= Groundwater recharge in California =

Groundwater recharge is the process of water being absorbed into the ground from precipitation, snowmelt, or artificial processes. Intentional groundwater recharge uses large, open basins that allow water to slowly seep into the ground. This water is filtered by sediment while traveling underground and is pumped back to the surface as a source of freshwater. In California, groundwater accounts for around 41% of the state's total water supply, although this number varies between wet and dry years. During years of greater than average rainfall, less groundwater is used to allow for reserves to be available during dry years. Up to 60% of all water can be sourced from groundwater during dry years. The amount of water in underground aquifers is carefully monitored by the State Water Resources Control Board and other regional water resource boards.

== Benefits ==

Groundwater recharge is primarily utilized as a method of water storage to safeguard against water scarcity during prolonged years of drought. California's dry climate makes droughts a common occurrence, especially in Southern California. Surface water sources like reservoirs, lakes, and rivers can quickly run low during dry years.
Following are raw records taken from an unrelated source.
-- ==== Sys2Proof/Machine/KeyMapper.lean ====
section
/-!
DEFINITION. The KeyMapper operations (42 R131 to R138). Indexing a register array at or above its length reads or
writes nothing; no reachable state does so (10_state R38 (d); log 18).
-/

namespace Sys2Proof.Machine

open Sys2Proof

/-- `BOOT_SELECT` (R131): slot 0 = 0xFF enters Learning, anything else loads. -/
def execBootSelect (s : State) : Result :=
  if memRead s.store sentinelSlot = Config.sentUninit then done (raiseUninitializedStore s)
  else done { s with mstate := .load }

/-- `KEY_LOAD` (R132): all K entries from the store, no check of the bytes, no frame consumed. -/
def execKeyLoad (s : State) : Result :=
  done { s with keyMap := readKeys s.store s.cfg.k, statusMode := .solid, mstate := .normal }

/-- `LEARN_BEGIN` (R133): the channel-`lidx` indicator on, the blink started in its lit half. -/
def execLearnBegin (s : State) : Result :=
  done { s with
    ch := s.ch.set s.lidx true
    statusMode := .blink
    blinkPhase := true
    ltimer := s.cfg.blinkHalfTicks
    mstate := .learnWait }

/-- `LEARN_STORE` (R134): the command goes to `KeyMap[lidx]` and to store slot `lidx`+1; `ready` stays set. The command
is not checked, so a frame with command 0xFF writes 0xFF to the slot, although R138 says in passing that the block never
writes 0xFF anywhere: R134's pseudocode is followed (DESIGN CHOICE, unsafe: log 23). -/
def execLearnStore (s : State) : Result :=
  ofWrite (writeSlot
    { s with
      keyMap := s.keyMap.set s.lidx s.fCmd
      statusMode := .solid
      ltimer := s.cfg.confirmTicks
      mstate := .learnHold }
    (slotOf s.lidx) s.fCmd)

/-- `LEARN_WAIT` (R135): the blink toggles when its half period is over; no frame is consumed. -/
def execLearnWait (s : State) : Result :=
  if s.ltimer = 0 then done { s with blinkPhase := !s.blinkPhase, ltimer := s.cfg.blinkHalfTicks }
  else done s

/-- `LEARN_HOLD` (R136): nothing is written; `TICK` counts the hold down. -/
def execLearnHold (s : State) : Result := done s

/-- `LEARN_NEXT` (R137): the indicator off, the consumed frame cleared, on to the next channel or to Commit. -/
def execLearnNext (s : State) : Result :=
  if s.lidx + 1 < s.cfg.k then
    done { s with ch := s.ch.set s.lidx false, ready := false, lidx := s.lidx + 1, mstate := .learnBegin }
  else
    done { s with ch := s.ch.set s.lidx false, ready := false, lidx := 0, mstate := .commit }

/-- `LEARN_COMMIT` (R138): slot 0 becomes initialized; the only write of slot 0. -/
def execLearnCommit (s : State) : Result :=
  ofWrite (writeSlot { s with statusMode := .solid, mstate := .normal } sentinelSlot Config.sentInit)

end Sys2Proof.Machine
end

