/-- A placed EV word is the decoder operation of the captured transition that the next step runs. -/
theorem step_placeEv {s : State} {w : Nat} {i : Instr} (hv : s.cfg.valid) (h : decodeEv s.cfg w = .ok i) :
    step (placeEv s w) =
      exec i { placeEv s w with tick := 0, irPrev := levelAfter (placeEv s w).armed, pending := [] } := by
  have hlevel : levelAfter (placeEv s w).armed ≠ !levelAfter (placeEv s w).armed := by simp
  rw [step_on_captured (s := placeEv s w) hv rfl rfl hlevel, exec_edge_eq_exec]
  simp only [decodeEv] at h
  split_ifs at h
  cases h
  rfl

/-- Settles O9, format by format; a word of more than 8 bits is read as an EV word (log 9). -/
theorem placedWordRunsNext : Obligations.PlacedWordRunsNext := by
  intro s nbits w i hv h
  refine ⟨fun hn => ?_, fun hn => ?_⟩
  · rcases Nat.eq_zero_or_pos nbits with rfl | hpos
    · exact step_placeEvent hv h
    · have hfmt : formatOf nbits = .ms := by rw [formatOf, if_neg (by omega), if_pos hn]
      rw [hfmt] at h
      simp only [State.withFetchWord, hfmt]
      exact step_placeMs hv h
  · have hfmt : formatOf nbits = .ev := by rw [formatOf, if_neg (by omega), if_neg (by omega)]
    rw [hfmt] at h
    simp only [State.withFetchWord, hfmt]
    exact step_placeEv hv h

/-! ### The level of the line -/

theorem levelAfter_dirOf (b : Bool) : levelAfter (dirOf b) = b := by
  cases b <;> rfl

/-- The main loop's step completes where `lidx` is below K, and leaves the line level alone. -/
theorem runMain_completes {u : State} (hlidx : u.lidx < u.cfg.k) (rest : List Event) :
    ∃ t, u.runMain rest = .next t ∧ t.pending = rest ∧ t.irPrev = u.irPrev := by
  obtain ⟨t, ht⟩ := exec_completes (s := { u with pending := rest }) hlidx u.mainOp
  have hframe := frame_of_mainStep (mainStep_of_next (s := { u with pending := rest }) ht)
  exact ⟨t, ht, hframe.pending_eq, hframe.same .irPrev (by decide)⟩

/-- A run that ends in the main loop's step ends with the line level recorded before it. -/
theorem run_ends_with_main {s u : State} {n : Nat} {level : Bool} {rest : List Event}
    (hrun : runSteps n s = u.runMain rest) (hn : n ≤ 3) (hlidx : u.lidx < u.cfg.k) (hlevel : u.irPrev = level) :
    ∃ n t, n ≤ 3 ∧ runSteps n s = .next t ∧ t.pending = rest ∧ t.irPrev = level := by
  obtain ⟨t, ht, hpending, hkept⟩ := runMain_completes hlidx rest
  exact ⟨n, t, hn, hrun.trans ht, hpending, hkept.trans hlevel⟩

/-- One clock without reset, in its five forms (40 R104). -/
theorem clock_ends_at_irIn {s : State} {tickEn irIn : Bool} {rest : List Event} (hv : s.cfg.valid)
    (hlidx : s.lidx < s.cfg.k) (hp : s.pending = .clock false tickEn irIn :: rest) :
    ∃ n t, n ≤ 3 ∧ runSteps n s = .next t ∧ t.pending = rest ∧ t.irPrev = irIn := by
  obtain ⟨-, hcaptured, hignoredTick, hignored, htick, hmain⟩ :=
    clockComposesAtomicSteps s false tickEn irIn rest hv hp
  by_cases hstill : irIn = s.irPrev
  · cases tickEn with
    | true => exact run_ends_with_main (htick rfl hstill rfl) (by decide) hlidx hstill.symm
    | false => exact run_ends_with_main (hmain rfl hstill rfl) (by decide) hlidx hstill.symm
  · have hlevel := levelAfter_dirOf irIn
    by_cases hd : dirOf irIn = s.armed
    · have hrun := hcaptured rfl hstill hd
      rw [exec_edge] at hrun
      exact run_ends_with_main hrun (by decide) (by simpa [State.captured] using hlidx)
        ((decoderEffect_irPrev _ _).trans hlevel)
    · cases tickEn with
      | true => exact run_ends_with_main (hignoredTick rfl hstill hd rfl) (by decide) hlidx hlevel
      | false => exact run_ends_with_main (hignored rfl hstill hd rfl) (by decide) hlidx hlevel

/-- A transition that changes the level is captured or ignored, and records its level either way. -/
theorem line_changes_level {s : State} {d : Direction} {rest : List Event} (hv : s.cfg.valid)
    (hp : s.pending = .line d :: rest) (hlevel : levelAfter d ≠ s.irPrev) :
    ∃ t, step s = .next t ∧ t.pending = rest ∧ t.irPrev = levelAfter d := by
  by_cases hd : d = s.armed
  · refine ⟨_, (step_on_captured hv hp hd hlevel).trans (exec_edge _ _ _), ?_, ?_⟩ <;> simp [State.captured]
  · exact ⟨_, (step_on_ignored hv hp hd).trans (exec_edgeIgnored _ d), rfl, rfl⟩
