-- ==== Sys2Proof/Machine/DspPort.lean ====
section
/-! DEFINITION. The meanings of the DSP-side events (44_dsp_dispatcher.md). -/

namespace Sys2Proof.Machine

/-! ## DSP reads -/

/-- DR.PBC (R173). -/
def execDrPbc (s : State) : Answer := .next (withResult (.word (readP Layout.idxPBC s)) s)

/-- DR.HCR (R162). -/
def execDrHcr (s : State) : Answer := .next (withResult (.word s.hcr) s)

/-- DR.BCR (R175). -/
def execDrBcr (s : State) : Answer := .next (withResult (.word (readP Layout.idxBCR s)) s)

/-- DR.IPR (R164). -/
def execDrIpr (s : State) : Answer := .next (withResult (.word s.ipr) s)

/-- DR.PCD (R177): the stored value, not a pin level. -/
def execDrPcd (s : State) : Answer := .next (withResult (.word (readP Layout.idxPCD s)) s)

/-- DR.HSR (R166): reading the status clears nothing. -/
def execDrHsr (s : State) : Answer := .next (withResult (.word s.hsr) s)

/-- DR.HTRX (R168): gated by HRDF; it consumes the word. The value is taken before the flag is cleared. -/
def execDrHtrx (s : State) : Answer :=
  .next (if s.hrdf then withResult (.word s.hrx) (setHRDF false s) else withResult (.word Layout.sent16) s)

/-- DR.P (R171): the raw backing-store value, whatever the class of the address. -/
def execDrP (addr : Word) (s : State) : Answer :=
  if isPlainAddr addr then .next (withResult (.word (readP (dspIndex addr) s)) s)
  else .refused (.illFormed "DR.P")

/-! ## DSP writes -/

/-- DW.PBC (R172). -/
def execDwPbc (w : Word) (s : State) : Answer := .next (pbcSet w s)

/-- DW.HCR (R163). -/
def execDwHcr (w : Word) (s : State) : Answer := .next (hcrSet w s)

/-- DW.BCR (R174). -/
def execDwBcr (w : Word) (s : State) : Answer := .next (bcrSet w s)

/-- DW.IPR (R165). -/
def execDwIpr (w : Word) (s : State) : Answer := .next (iprSet w s)

/-- DW.PCD (R176). -/
def execDwPcd (w : Word) (s : State) : Answer := .next (pcdSet w s)

/-- DW.HSR (R167): discarded. -/
def execDwHsr (_w : Word) (s : State) : Answer := .next (emit (.diag (.readOnly .hsr)) s)

/-- DW.HTRX (R169): not gated by HTDE. -/
def execDwHtrx (w : Word) (s : State) : Answer := .next (setHTDE false { s with htx := w })

/-- The write of an unnamed address by its class (R170). -/
def writePlain (addr w : Word) (s : State) : State :=
  match s.cfg.dspMap.get (dspIndex addr) with
  | .plain m => pSet (.p (dspIndex addr)) (dspIndex addr) m w s
  | .discard => emit (.diag (.reservedAddress addr)) s

/-- DW.P (R170). -/
def execDwP (addr w : Word) (s : State) : Answer :=
  if isPlainAddr addr then .next (writePlain addr w s) else .refused (.illFormed "DW.P")

end Sys2Proof.Machine
end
Storing water underground during years of increased rainfall relieves pressure from the surface water sources and lessens the need for imported water during dry years.

Another advantage of groundwater recharge is that it is one of the cheapest sources of water available when compared to desalination, recycled water, imported water, or reservoir expansion. As a result, investment into groundwater recharge basins has been steadily increasing in recent years. Groundwater projects are planned to provide an increase of 500,000 acre-feet annually to the water supply. With 2023 being an extreme wet year, California achieved a record-setting 8.7 million acre-feet of groundwater to aquifers.

== Legislation ==

Passed in 2014, the Sustainable Groundwater Management Act (SGMA) regulates the amount of water being received and taken from groundwater basins. The goal of this act is to develop sustainability plans for each groundwater basin in order to keep the groundwater supply balanced. The plans are put in place to avoid overdrafted basins, where the amount of water being taken out is greater than the amount sustainable in the long term. This can be harmful to groundwater because overdrafting makes it more susceptible to contamination from naturally occurring arsenic deposits or chemical pesticides. Overdrafting can also cause underground sources of seawater to leach into aquifers, making the freshwater impure and brackish. Aquifers in the southern Central Valley have become some of the most overdrafted in the state due to the water-dependent agricultural economy of the region. The progress of groundwater sustainability plans by region are supervised by the California Department of Water Resources.

== Notable basins ==

Groundwater aquifers are distributed throughout all of California, with a large density of recharge basins located in Southern California around Los Angeles, Riverside, Orange, and San Bernardino counties. Surface water is more prevalent in the north, where residents generally rely less on groundwater for their total water supply. Bay area residents acquire around 20% of their total water from groundwater.

=== Chino Basin ===

The Chino Basin is situated along the Santa Ana River Watershed in San Bernardino County. This watershed extends over a large area from the inland mountains surrounding Big Bear all the way to Huntington Beach. The Chino basin program draws water from runoff and snowmelt in the region containing Mount Baldy, Mount San Jacinto, and Big Bear. Water is supplied throughout cities located in southern San Bernardino County including Ontario, Chino Hills, and others.

== Future expansion ==

Groundwater recharge projects are expected to increase in number in future years throughout California due to the comparatively low cost and massive storage capabilities of aquifers. The total volume of groundwater capacity is estimated to be 850 million acre-feet, while there is only around 50 million acre-feet of available surface freshwater in the state. Future groundwater projects plan to exploit this storage capacity and conserve as much water as possible in groundwater sources.

== Impact on agriculture ==

As urban population centers expand throughout California, an increasing amount of groundwater has been diverted to cities and away from agriculture. Around 62% of total water goes to California's large agricultural industry. The most produced products in California include dairy, almonds, and grapes. Producing these products needs a large amount of water and requires farmers to practice efficient farming methods. Agriculture is one of the biggest industries in California and contains some of the most profitable farmland in the United States. Protection of groundwater resources is vital for maintaining California's multi-billion dollar agricultural sector and sustaining the regions that depend on Californian exports.

== Sustainability and environmental impact ==

Water recharge projects maintain close communication with biologists and other researchers to ensure native habitats and species are not negatively impacted by basin construction. Protected species are closely monitored to ensure that projects will not impede on their habitats. Protected species in California include the Santa Ana Suckerfish and the Kangaroo Rat.